Work required – Below are several entries. Transcribe exactly those lines that fall from the one with "cfg))).1.fan f).tachCount = (s.fan f).tachCount ∧" through the one with "refine tripOrMove_keeps (P", end lines included.

_____

/-- A powered fan handed another stage in its direction changes to it. -/
theorem commanded_changes (h : poweredState (s.fan f).state = true) (hpos : r.eff ≠ 0) (hdir : r.dir = (s.fan f).dirOut)
    (hstage : r.eff ≠ (s.fan f).effStage) :
    (u.fan f).drive = (s.fan f).cfg.feedForward r.eff ∧ (u.fan f).dirOut = (s.fan f).dirOut ∧
      ((s.fan f).state = some .starting → (u.fan f).state = some .starting ∧ (u.fan f).since = (s.fan f).since) ∧
      ((s.fan f).state ≠ some .starting → (u.fan f).state = some .changing ∧ (u.fan f).since = s.tb.uptime) := by
  obtain ⟨w, hfollows, hfan, -, htb, -, -⟩ := commanded_follows hholds
  have hstate : (w.fan f).state = (s.fan f).state := by rw [hfan]; rfl
  rw [hleaves.fan, hfollows, followHandover_changes (by rw [hfan]; exact h) (by rw [hfan]; exact hpos) (by rw [hfan]; exact hdir)
    (by rw [hfan]; exact hstage)]
  rcases poweredState_iff.mp h with hs | hs | hs
  · rw [changeStage_starting (hstate.trans hs), hfan]
    exact ⟨rfl, rfl, fun _ => ⟨hs, rfl⟩, fun hne => absurd hs hne⟩
  · have hnot : (s.fan f).state ≠ some .starting := by rw [hs]; decide
    rw [changeStage_changing (hstate.trans hs), hfan, htb]
    exact ⟨rfl, rfl, fun he => absurd he hnot, fun _ => ⟨hs, rfl⟩⟩
  · have hnot : (s.fan f).state ≠ some .starting := by rw [hs]; decide
    rw [changeStage_running (hstate.trans hs), hfan, htb]
    exact ⟨rfl, rfl, fun he => absurd he hnot, fun _ => ⟨rfl, rfl⟩⟩

end Following

/-! ### The statement -/

/-- What a command leaves, seen from the state before the contact. -/
theorem commandLeaves_contact {f : FanNo} {r : RauFan} {s u : State} (h : CommandLeaves f (commandedState f r s) u) :
    HandedOn (contact s) u ∧ u.held f = r ∧ (∀ g : FanNo, g ≠ f → u.held g = s.held g) ∧
      (s.rau.short = false → u.rau.short = false) ∧
      (movingState (s.fan f).state = true → (u.fan f).state ≠ (s.fan f).state → CountdownsLoaded s u) ∧
      (movingState (s.fan f).state = false ∨ (u.fan f).state = (s.fan f).state → CountdownsKept s u) ∧
      ∀ (e : CalEntry) (rest : List CalEntry), movingState (u.fan f).state = true → (u.fan f).state ≠ (s.fan f).state →
        s.cal.phase.airOn = true → s.cal.queue = e :: rest → HeadAborted e rest u ∧ QuietLostNext e
          (if (u.fan f).state = some .coasting then
            (contact s).evq.push ⟨s.tb.clock, .fan f, .fanReverse, some r.dir.code, none, false⟩ else (contact s).evq) s u := by
  have hfan := commandedState_fan (f := f) (r := r) (s := s) f
  have hch : ∀ c, (commandedState f r s).ch c = s.ch c := contact_ch s
  have hcal : (commandedState f r s).cal = s.cal := contact_cal s
  have htb := commandedState_tb (f := f) (r := r) (s := s)
  have hheld := commandedState_held (f := f) (r := r) (s := s)
  refine ⟨(rau_handedOn _ (contact s) rfl).trans h.handedOn, (h.held f).trans hheld, fun g hg => ?_, fun hshort => h.short ?_,
    fun hmoving hne c => ?_, fun hstill c => ?_, fun e rest hmoving hne hair hqueue => ?_⟩
  · rw [h.held g, held_setHeld, if_neg hg, State.held, contact_rau, State.held]
  · have hkept : (contact s).rau.short = s.rau.short := by rw [contact_rau]
    exact hkept.trans hshort
  · rw [h.loaded (by rw [hfan]; exact hmoving) (by rw [hfan]; exact hne) c, hch]
  · rw [h.kept (by rw [hfan]; exact hstill) c, hch]
  · have haborts := h.aborts e rest hmoving (by rw [hfan]; exact hne) (by rw [hcal]; exact hair) (by rw [hcal]; exact hqueue)
    rw [htb, hheld] at haborts
    exact haborts

theorem commandFan_refused {f : FanNo} {stage dir : Nat} {s : State} (h : s.rau.regime ≠ .manual) :
    commandFan f stage dir s = refuse .notNow s := if_neg h

theorem commandFan_accepted {f : FanNo} {stage dir : Nat} {s : State} (h : s.rau.regime = .manual) {r : RauFan}
    (hr : commanded s.rau stage dir = r) : commandFan f stage dir s = answer (decide (3 < stage) || decide (1 < dir))
      (commandReply f r) (run [.handFan f, .demandShort] (s.setHeld f r)) := by
  rw [← hr]
  exact if_pos h

/-- Settles O43: refused outside MANUAL; in MANUAL the record, the hand-overs, and the fan by the state it stood in. -/
theorem fanCommandHandsStage : Obligations.FanCommandHandsStage := by
  intro f a b s hready
  rw [exec_fanCommand hready]
  refine ⟨fun hregime => ?_, fun hmanual r hr => ?_⟩
  · rw [commandFan_refused (by simpa using hregime), beginService_refuse]
  have hmanual' : (contact s).rau.regime = .manual := by simpa using hmanual
  have hset : commanded (contact s).rau a.toNat b.toNat = r := by
    rw [hr, commanded_eq hmanual', contact_rau]
  have hregime : s.rau.regime ≠ .incident := by rw [hmanual]; decide
  have hleaves := run_handed_leaves f (v := commandedState f r s) hmanual'
  obtain ⟨hhanded, hheld, hothers, hshort, hloaded, hkept, haborts⟩ := commandLeaves_contact hleaves
  have hholding : (s.fan f).holds r = true →
      (run [.handFan f, .demandShort] (commandedState f r s)).fan f = s.fan f := fun hholds => by
    rw [hleaves.fan, handed_holding (by rw [commandedState_fan, commandedState_held]; exact hholds), commandedState_fan]
  refine ⟨_, hhanded, hheld, hothers, hshort, hloaded, hkept, haborts, ?_, fun hstate hstage hzero => ?_, fun hstate => ?_,
    fun hholds hsame => ?_, ?_⟩
  · rw [commandFan_accepted hmanual' hset, beginService_answer, Bool.decide_or]
    rfl
  · have hholds : (s.fan f).holds r = false := by
      rw [Bool.eq_false_iff]
      intro hholds
      have htold := holds_iff.mp hholds
      exact hstage ((congrArg (·.2.1) htold).trans hzero)
    obtain ⟨hstops, hrun, hdrive, -⟩ := commanded_stops hleaves hholds (.inr (by rw [hstate]; rfl)) hzero
    exact ⟨hstops, hrun, hdrive⟩
  · cases hholds : (s.fan f).holds r with
    | true =>
      have htold := holds_iff.mp hholds
      rw [hholding hholds]
      exact ⟨hstate, congrArg (·.1) htold, congrArg (·.2.1) htold, congrArg (·.2.2) htold⟩
    | false =>
      rw [commanded_stores hleaves hholds (.inl hstate) hregime]
      exact ⟨hstate, rfl, rfl, rfl⟩
  · exact hholding (hsame ▸ hholds)
  · rintro hholds hne x coastFirst rfl hcoast
    have hchanged := holds_changed hholds hne
    rw [← aboveCoast_iff] at hcoast
    refine ⟨fun hcase => commanded_stores hleaves hchanged hcase hregime, fun hcase => commanded_stops hleaves hchanged hcase,
      fun hcase => ?_, fun hstate hslow hpos => ?_, fun hpowered hpos hdir => commanded_changes hleaves hchanged hpowered hpos hdir⟩
    · refine commanded_reverses hleaves hchanged (hcase.imp_left fun ⟨hstate, hfirst⟩ => ?_)
      exact ⟨hstate, hcoast.mp hfirst⟩
    · exact commanded_attempts hleaves hchanged hstate (fun hfast => hslow (hcoast.mpr hfast)) hpos hregime

end Sys2Proof.Machine

end

/-! PROOFS. SET FAN by the fan's presence before and after (R106–R109, R129, R135). -/

section

namespace Sys2Proof.Machine

/-! ### The request's cases -/

theorem placeFan_absent {f : FanNo} {cfg : FanConfig} {s : State} (hstate : (s.fan f).state = none) (hpresent : cfg.present = false) :
    placeFan f cfg s = (s.modFan f (·.withCfg cfg), []) := by
  simp only [placeFan, hstate, hpresent]

theorem placeFan_joins {f : FanNo} {cfg : FanConfig} {s : State} (hstate : (s.fan f).state = none) (hpresent : cfg.present = true) :
    placeFan f cfg s = ((tripOrMove f (·.releasedTo s.inhibit.level) (s.modFan f (·.withCfg cfg))).1,
      (tripOrMove f (·.releasedTo s.inhibit.level) (s.modFan f (·.withCfg cfg))).2 ++ joinWork f) := by
  simp only [placeFan, hstate, hpresent]

theorem placeFan_tripped {f : FanNo} {cfg : FanConfig} {s : State} (hstate : (s.fan f).state = some .tripped)
    (hpresent : cfg.present = true) : placeFan f cfg s =
      (s.modFan f fun x => { x.withCfg cfg with retryDue := (x.withCfg cfg).dueRetry s.tb.uptime }, []) := by
  simp only [placeFan, hstate, hpresent, State.modFan_modFan]

theorem placeFan_stopped {f : FanNo} {cfg : FanConfig} {s : State} (hstate : (s.fan f).state = some .stopped)
    (hpresent : cfg.present = true) : placeFan f cfg s =
      if ((s.fan f).withCfg cfg).activeSources = [] then (s.modFan f (·.withCfg cfg), []) else tripOrMove f id (s.modFan f (·.withCfg cfg)) := by
  simp only [placeFan, hstate, hpresent, withCfg_fan, List.isEmpty_iff]

theorem placeFan_leaves {f : FanNo} {cfg : FanConfig} {s : State} (hstate : (s.fan f).state ≠ none) (hpresent : cfg.present = false) :
    placeFan f cfg s = moveFan f (fun x => { x.powerOff with state := none }) (s.modFan f (·.withCfg cfg)) := by
  obtain ⟨st, hst⟩ := Option.ne_none_iff_exists'.mp hstate
  cases st <;> simp only [placeFan, hst, hpresent]

/-! ### Trip or move -/

theorem tripOrMove_idle {f : FanNo} {s : State} (h : (s.fan f).activeSources = []) (g : Fan → Fan) :
    tripOrMove f g s = moveFan f g s := by
  simp only [tripOrMove, firstCause, h]
  rfl

theorem tripOrMove_trips {f : FanNo} {s : State} (h : (s.fan f).activeSources ≠ []) (g : Fan → Fan) :
    ∃ cause ∈ (s.fan f).activeSources, ∃ n, tripOrMove f g s =
      moveFan f (·.toTripped cause s.tb.uptime) (fanEvent f .fanTrip (some cause.code) none { s with choices := n }) := by
  have hperm := freeOrder_perm s.choices (s.fan f).activeSources
  cases hfirst : (freeOrder s.choices (s.fan f).activeSources).1 with
  | nil =>
    rw [hfirst] at hperm
    exact absurd hperm.nil_eq.symm h
  | cons cause rest =>
    refine ⟨cause, hperm.mem_iff.mp (hfirst ▸ .head _), (freeOrder s.choices (s.fan f).activeSources).2, ?_⟩
    simp only [tripOrMove, firstCause, hfirst, List.head?_cons]

/-- What SET FAN stores of the fan, and what it leaves alone. -/
theorem placeFan_own (f : FanNo) (cfg : FanConfig) (s : State) : ((placeFan f cfg s).1.fan f).cfg = cfg ∧
    ((placeFan f cfg s).1.fan f).tachCount = (s.fan f).tachCount ∧ ((placeFan f cfg s).1.fan f).reading = (s.fan f).reading ∧
    ((placeFan f cfg s).1.fan f).retryCount = (s.fan f).retryCount := by
  have htrips : ∀ g : Fan → Fan, (∀ x : Fan, (g x).cfg = x.cfg ∧ (g x).tachCount = x.tachCount ∧ (g x).reading = x.reading ∧
      (g x).retryCount = x.retryCount) →
      ((tripOrMove f g (s.modFan f (·.withCfg cfg))).1.fan f).cfg = cfg ∧
      ((tripOrMove f g (s.modFan f (·.withCfg cfg))).1.fan f).tachCount = (s.fan f).tachCount ∧
      ((tripOrMove f g (s.modFan f (·.withCfg cfg))).1.fan f).reading = (s.fan f).reading ∧
      ((tripOrMove f g (s.modFan f (·.withCfg cfg))).1.fan f).retryCount = (s.fan f).retryCount := fun g hg => by
    refine tripOrMove_keeps (P := fun y => y.cfg = cfg ∧ y.tachCount = (s.fan f).tachCount ∧ y.reading = (s.fan f).reading ∧
      y.retryCount = (s.fan f).retryCount) (fun _ => ?_) fun cause => ?_
    · rw [withCfg_fan]
      exact hg _
    · rw [withCfg_fan]
      exact ⟨rfl, rfl, rfl, rfl⟩
  cases hpresent : cfg.present with
  | false =>
    by_cases hnone : (s.fan f).state = none
    · rw [placeFan_absent hnone hpresent, withCfg_fan]
      exact ⟨rfl, rfl, rfl, rfl⟩
    · rw [placeFan_leaves hnone hpresent, moveFan_fan, withCfg_fan]
      exact ⟨rfl, rfl, rfl, rfl⟩
  | true =>
    cases hstate : (s.fan f).state with
    | none =>
      rw [placeFan_joins hstate hpresent]
      refine htrips _ fun x => ?_
      unfold Fan.releasedTo
      split <;> exact ⟨rfl, rfl, rfl, rfl⟩
    | some st =>
      by_cases htripped : st = .tripped
      · rw [placeFan_tripped (by rw [hstate, htripped]) hpresent, State.fan_modFan_same]
        exact ⟨rfl, rfl, rfl, rfl⟩
      · have hplace : placeFan f cfg s = if ((s.modFan f (·.withCfg cfg)).fan f).activeSources.isEmpty then
            (s.modFan f (·.withCfg cfg), []) else tripOrMove f id (s.modFan f (·.withCfg cfg)) := by
          cases st with
          | tripped => exact absurd rfl htripped
          | stopped | waitingBudget | starting | changing | running | coasting | inhibited => simp only [placeFan, hstate, hpresent]
        rw [hplace]
        split
        · rw [withCfg_fan]
          exact ⟨rfl, rfl, rfl, rfl⟩
        · exact htrips id fun x => ⟨rfl, rfl, rfl, rfl⟩

/-! ### A fan at rest after the request -/

/-- A fan that the request leaves out of operation keeps its record under the hand-overs. -/
theorem placeFan_rests {f : FanNo} {cfg : FanConfig} {s : State} {z : Fan} (hfan : (placeFan f cfg s).1.fan f = z)
    (hz : availableState z.state = false) : ∃ r, (runEffect (placeFan f cfg s)).fan f = z.store r := by
  obtain ⟨r, hr⟩ := run_resting (placeFan f cfg s).2 (s := (placeFan f cfg s).1) (f := f) (by rw [hfan]; exact hz)
  exact ⟨r, by rw [runEffect, hr, hfan]⟩
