-- ==== Sys2Proof/Tests/Slice0.lean ====
section
/-! SUPPORT. Tests: ill-formed instructions, words written out from spec/30_encoding.md, one step of each instruction
with the values of the spec's own examples, and a witness for the hypotheses of every statement that has some. -/

namespace Sys2Proof.Tests
open Sys2Proof Sys2Proof.Machine

/-! ### Helpers -/

/-- The outcome is a next state with a property. -/
def endsWith (o : Host.Outcome State Fault Refusal) (p : State → Bool) : Bool :=
  match o with
  | .next s => p s
  | .fault _ => false
  | .refused _ => false

/-- A state in the middle of a run, at a position. -/
def at_ (phase : BitVec 4) (t : BitVec 7) : State :=
  { State.reset with status := .busy, phase := phase, t := t }

/-- The message 61 62 63 ("abc") in memory with its length, and PADLEN and PADCALC done. -/
def abc : State :=
  { at_ 0x4 0 with
    msg := [(0, 0x61), (1, 0x62), (2, 0x63)]
    len := 3
    ml := 0x18
    plen := 64 }

/-- The block of "abc" (spec/95, V-S2). -/
def abcBlock : Vector Byte 64 :=
  Vector.ofFn fun k => if k.val = 0 then 0x61 else if k.val = 1 then 0x62 else if k.val = 2 then 0x63
    else if k.val = 3 then 0x80 else if k.val = 63 then 0x18 else 0

/-- Working variables and one schedule word, the rest zero. -/
def inRound (a b c d e : Word) (t : BitVec 7) (wt : Word) : State :=
  { at_ 0x8 t with a := a, b := b, c := c, d := d, e := e, w := Vector.ofFn fun i => if i.val = t.toNat then wt else 0 }

/-- A state's working variables and index. -/
def hasVars (s : State) (a b c d e : Word) (t : BitVec 7) : Bool :=
  s.a == a && s.b == b && s.c == c && s.d == d && s.e == e && s.t == t

/-! ### Well-formedness (R80, R82) -/

theorem test_wellFormed_refuses_wexp : [15, 80, 0, 127].map (fun t => Instr.wellFormed (.wexp t)) = [false, false, false, false] := by
  decide
theorem test_wellFormed_refuses_rnd0 : [20, 127].map (fun t => Instr.wellFormed (.rnd0 t)) = [false, false] := by decide
theorem test_wellFormed_refuses_rnd1 : [19, 40].map (fun t => Instr.wellFormed (.rnd1 t)) = [false, false] := by decide
theorem test_wellFormed_refuses_rnd2 : [39, 60].map (fun t => Instr.wellFormed (.rnd2 t)) = [false, false] := by decide
theorem test_wellFormed_refuses_rnd3 : [59, 80].map (fun t => Instr.wellFormed (.rnd3 t)) = [false, false] := by decide

/-! ### Decoding: words written out bit by bit, PPPP TTTTTTT (R31, R78 to R80) -/

theorem test_decode_start : decodeTableWord 8 0b1 = some .start := by decide
theorem test_decode_padlen : decodeTableWord 16 0b0001_0000000 = some .padlen := by decide
theorem test_decode_padcalc : decodeTableWord 16 0b0010_0000000 = some .padcalc := by decide
theorem test_decode_hinit : decodeTableWord 16 0b0011_0000000 = some .hinit := by decide
theorem test_decode_split : decodeTableWord 16 0b0100_0000000 = some .split := by decide
theorem test_decode_wload : decodeTableWord 16 0b0101_0000000 = some .wload := by decide
theorem test_decode_wexp : decodeTableWord 16 0b0110_0010001 = some (.wexp 17) := by decide
theorem test_decode_ldwv : decodeTableWord 16 0b0111_1001111 = some .ldwv := by decide
theorem test_decode_rnd0 : decodeTableWord 16 0b1000_0000000 = some (.rnd0 0) := by decide
theorem test_decode_rnd1 : decodeTableWord 16 0b1000_0100111 = some (.rnd1 39) := by decide
theorem test_decode_rnd2 : decodeTableWord 16 0b1000_0101000 = some (.rnd2 40) := by decide
theorem test_decode_rnd3 : decodeTableWord 16 0b1000_1001111 = some (.rnd3 79) := by decide
theorem test_decode_hupd : decodeTableWord 16 0b1001_1001111 = some .hupd := by decide
theorem test_decode_next : decodeTableWord 16 0b1010_0000000 = some .next := by decide
theorem test_decode_ser : decodeTableWord 16 0b1011_0000000 = some .ser := by decide

/-- START = 0, PH_WAIT, a reserved phase, T = 80, T = 15 in PH_WEXP, and a bit no format has. -/
theorem test_decode_rejects_by_name :
    decodeWord 8 0b0 = .error .noCommand ∧ decodeWord 16 0b0000_0000000 = .error .sequencerStopped ∧
    decodeWord 16 0b1111_0000000 = .error .reservedPhase ∧ decodeWord 16 0b0101_1010000 = .error .unreachableIndex ∧
    decodeWord 16 0b0110_0001111 = .error .unreachableIndex ∧ decodeWord 16 0b1_0001_0000000 = .error .noSuchField ∧
    decodeBytes [] = .error .noSuchField := by decide

/-- The first byte holds the lower bits: 0x0311 is PHASE 6, T 17. -/
theorem test_decode_bytes : decodeBytes [0x11, 0x03] = .ok (.wexp 17) := by decide

/-! ### One step of each instruction -/

/-- START, the example of R125. -/
theorem test_start : endsWith (exec .start { State.reset with pins := startPins 3 })
    (fun s => s.len == 3 && readStatus s == 1 && s.phase == 0x1) = true := by decide

/-- PADLEN, the example of R90. -/
theorem test_padlen : endsWith (exec .padlen { at_ 0x1 0 with len := 3 })
    (fun s => s.ml == 0x18 && s.phase == 0x2) = true := by decide

/-- InvalidLength at 2^61, the smallest illegal length (R140, R142), and none at 2^61 - 1. -/
theorem test_padlen_illegal : endsWith (exec .padlen { at_ 0x1 0 with len := 0x2000000000000000 })
    (fun s => readStatus s == 3 && s.phase == 0x0 && s.ml == 0) = true ∧
    endsWith (exec .padlen { at_ 0x1 0 with len := 0x1FFFFFFFFFFFFFFF })
      (fun s => readStatus s == 1 && s.ml == 0xFFFFFFFFFFFFFFF8) = true := by decide

/-- PADCALC, the example of R91: LEN = 3 gives 64. -/
theorem test_padcalc : endsWith (exec .padcalc { at_ 0x2 0 with len := 3 })
    (fun s => s.plen == 64 && s.phase == 0x3) = true := by decide

/-- PADCALC where the length field does not fit the block: LEN = 55 gives 64, 56 gives 128 (R91, R94). -/
theorem test_padcalc_boundary :
    endsWith (exec .padcalc { at_ 0x2 0 with len := 55 }) (fun s => s.plen == 64) = true ∧
    endsWith (exec .padcalc { at_ 0x2 0 with len := 56 }) (fun s => s.plen == 128 && s.nblk == 2) = true := by decide

/-- HINIT, the example of R110. -/
theorem test_hinit : endsWith (exec .hinit { at_ 0x3 0 with n := 5 })
    (fun s => s.h == #v[0x67452301, 0xEFCDAB89, 0x98BADCFE, 0x10325476, 0xC3D2E1F0] && s.n == 0 && s.phase == 0x4) =
      true := by decide

/-- SPLIT, the example of R100. -/
theorem test_split : endsWith (exec .split abc) (fun s => s.blk == abcBlock && s.phase == 0x5) = true := by
  decide +kernel

/-- WLOAD, the example of R105. -/
theorem test_wload : endsWith (exec .wload { at_ 0x5 0 with blk := abcBlock })
    (fun s => s.w[0] == 0x61626380 && s.w[15] == 0x00000018 && s.w[1] == 0 && s.t == 16 && s.phase == 0x6) = true := by
  decide +kernel

/-- WEXP at T = 16, the example of R106. -/
theorem test_wexp : endsWith (exec (.wexp 16) { at_ 0x6 16 with w := State.reset.w.set 0 0x61626380 })
    (fun s => s.w[16] == 0xC2C4C700 && s.t == 17 && s.phase == 0x6) = true := by decide +kernel

/-- WEXP reads the taps t-3, t-8, t-14 and t-16 and no other, each rotated by one; T = 79 leaves for PH_LDWV (R106). -/
theorem test_wexp_taps : endsWith (exec (.wexp 79)
      { at_ 0x6 79 with w := Vector.ofFn fun i => if i.val = 76 then 0x80000000 else if i.val = 71 then 0x1
          else if i.val = 65 then 0x10 else if i.val = 63 then 0x100 else if i.val = 78 then 0xFFFF0000 else 0 })
    (fun s => s.w[79] == 0x00000223 && s.t == 79 && s.phase == 0x7) = true := by decide +kernel

/-- LDWV, the example of R111. -/
theorem test_ldwv : endsWith (exec .ldwv { at_ 0x7 79 with h := IV })
    (fun s => hasVars s 0x67452301 0xEFCDAB89 0x98BADCFE 0x10325476 0xC3D2E1F0 0 && s.phase == 0x8) = true := by decide

/-- RND0, the example of R112 (T = 0). -/
theorem test_rnd0 :
    endsWith (exec (.rnd0 0) (inRound 0x67452301 0xEFCDAB89 0x98BADCFE 0x10325476 0xC3D2E1F0 0 0x61626380))
      (fun s => hasVars s 0x0116FC33 0x67452301 0x7BF36AE2 0x98BADCFE 0x10325476 1) = true := by decide +kernel

/-- RND1, the example of R113 (T = 20). -/
theorem test_rnd1 :
    endsWith (exec (.rnd1 20) (inRound 0xFD9E1D7D 0xDC64901D 0x20AA99CA 0xD3A49608 0xC82F758B 20 0))
      (fun s => hasVars s 0x1A37B0CA 0xFD9E1D7D 0x77192407 0x20AA99CA 0xD3A49608 21) = true := by decide +kernel

/-- RND2, the example of R114 (T = 40). -/
theorem test_rnd2 :
    endsWith (exec (.rnd2 40) (inRound 0x32DE1CBA 0x4C986405 0xF718E5CF 0x03D447F6 0xF72EEC32 40 0xD2E138C4))
      (fun s => hasVars s 0xFC87DEDF 0x32DE1CBA 0x53261901 0xF718E5CF 0x03D447F6 41) = true := by decide +kernel

/-- RND3, the example of R115 (T = 60). -/
theorem test_rnd3 :
    endsWith (exec (.rnd3 60) (inRound 0x3F52DE5A 0x09D785FD 0x3498BFD4 0xF211824F 0xD79915AB 60 0x7BA06619))
      (fun s => hasVars s 0xD756C147 0x3F52DE5A 0x4275E17F 0x3498BFD4 0xF211824F 61 && s.phase == 0x8) = true := by
  decide +kernel

/-- RND3 at T = 79 leaves for PH_HUPD (R115, R116). -/
theorem test_rnd3_last : endsWith (exec (.rnd3 79) (at_ 0x8 79)) (fun s => s.phase == 0x9) = true := by decide +kernel

/-- HUPD, the example of R117, with an addition that wraps. -/
theorem test_hupd :
    endsWith (exec .hupd { inRound 0x42541B35 0x5738D5E1 0x21834873 0x681E6DF6 0xD8FDF6AD 79 0 with h := IV })
      (fun s => s.h == #v[0xA9993E36, 0x4706816A, 0xBA3E2571, 0x7850C26C, 0x9CD0D89D] && s.phase == 0xA) = true := by
  decide +kernel

/-- NEXT, the example of R131: two blocks. -/
theorem test_next :
    endsWith (exec .next { at_ 0xA 79 with plen := 128 }) (fun s => s.n == 1 && s.phase == 0x4) = true ∧
    endsWith (exec .next { at_ 0xA 79 with plen := 128, n := 1 }) (fun s => s.n == 1 && s.phase == 0xB) = true := by
  decide

/-- NEXT with one block: N stays 0 (R131). -/
theorem test_next_one_block :
    endsWith (exec .next { at_ 0xA 79 with plen := 64 }) (fun s => s.n == 0 && s.phase == 0xB) = true := by decide

/-- SER, the example of R120. -/
theorem test_ser :
    endsWith (exec .ser { at_ 0xB 79 with h := #v[0xA9993E36, 0x4706816A, 0xBA3E2571, 0x7850C26C, 0x9CD0D89D] })
      (fun s => s.digest == #v[0xA9, 0x99, 0x3E, 0x36, 0x47, 0x06, 0x81, 0x6A, 0xBA, 0x3E, 0x25, 0x71, 0x78, 0x50,
        0xC2, 0x6C, 0x9C, 0xD0, 0xD8, 0x9D] && readStatus s == 2 && s.phase == 0x0) = true := by decide +kernel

_____

Reply –
      ((tripOrMove f g (s.modFan f (·.withCfg cfg))).1.fan f).tachCount = (s.fan f).tachCount ∧
      ((tripOrMove f g (s.modFan f (·.withCfg cfg))).1.fan f).reading = (s.fan f).reading ∧
      ((tripOrMove f g (s.modFan f (·.withCfg cfg))).1.fan f).retryCount = (s.fan f).retryCount := fun g hg => by
    refine tripOrMove_keeps (P := fun y => y.cfg = cfg ∧ y.tachCount = (s.fan f).tachCount ∧ y.reading = (s.fan f).reading ∧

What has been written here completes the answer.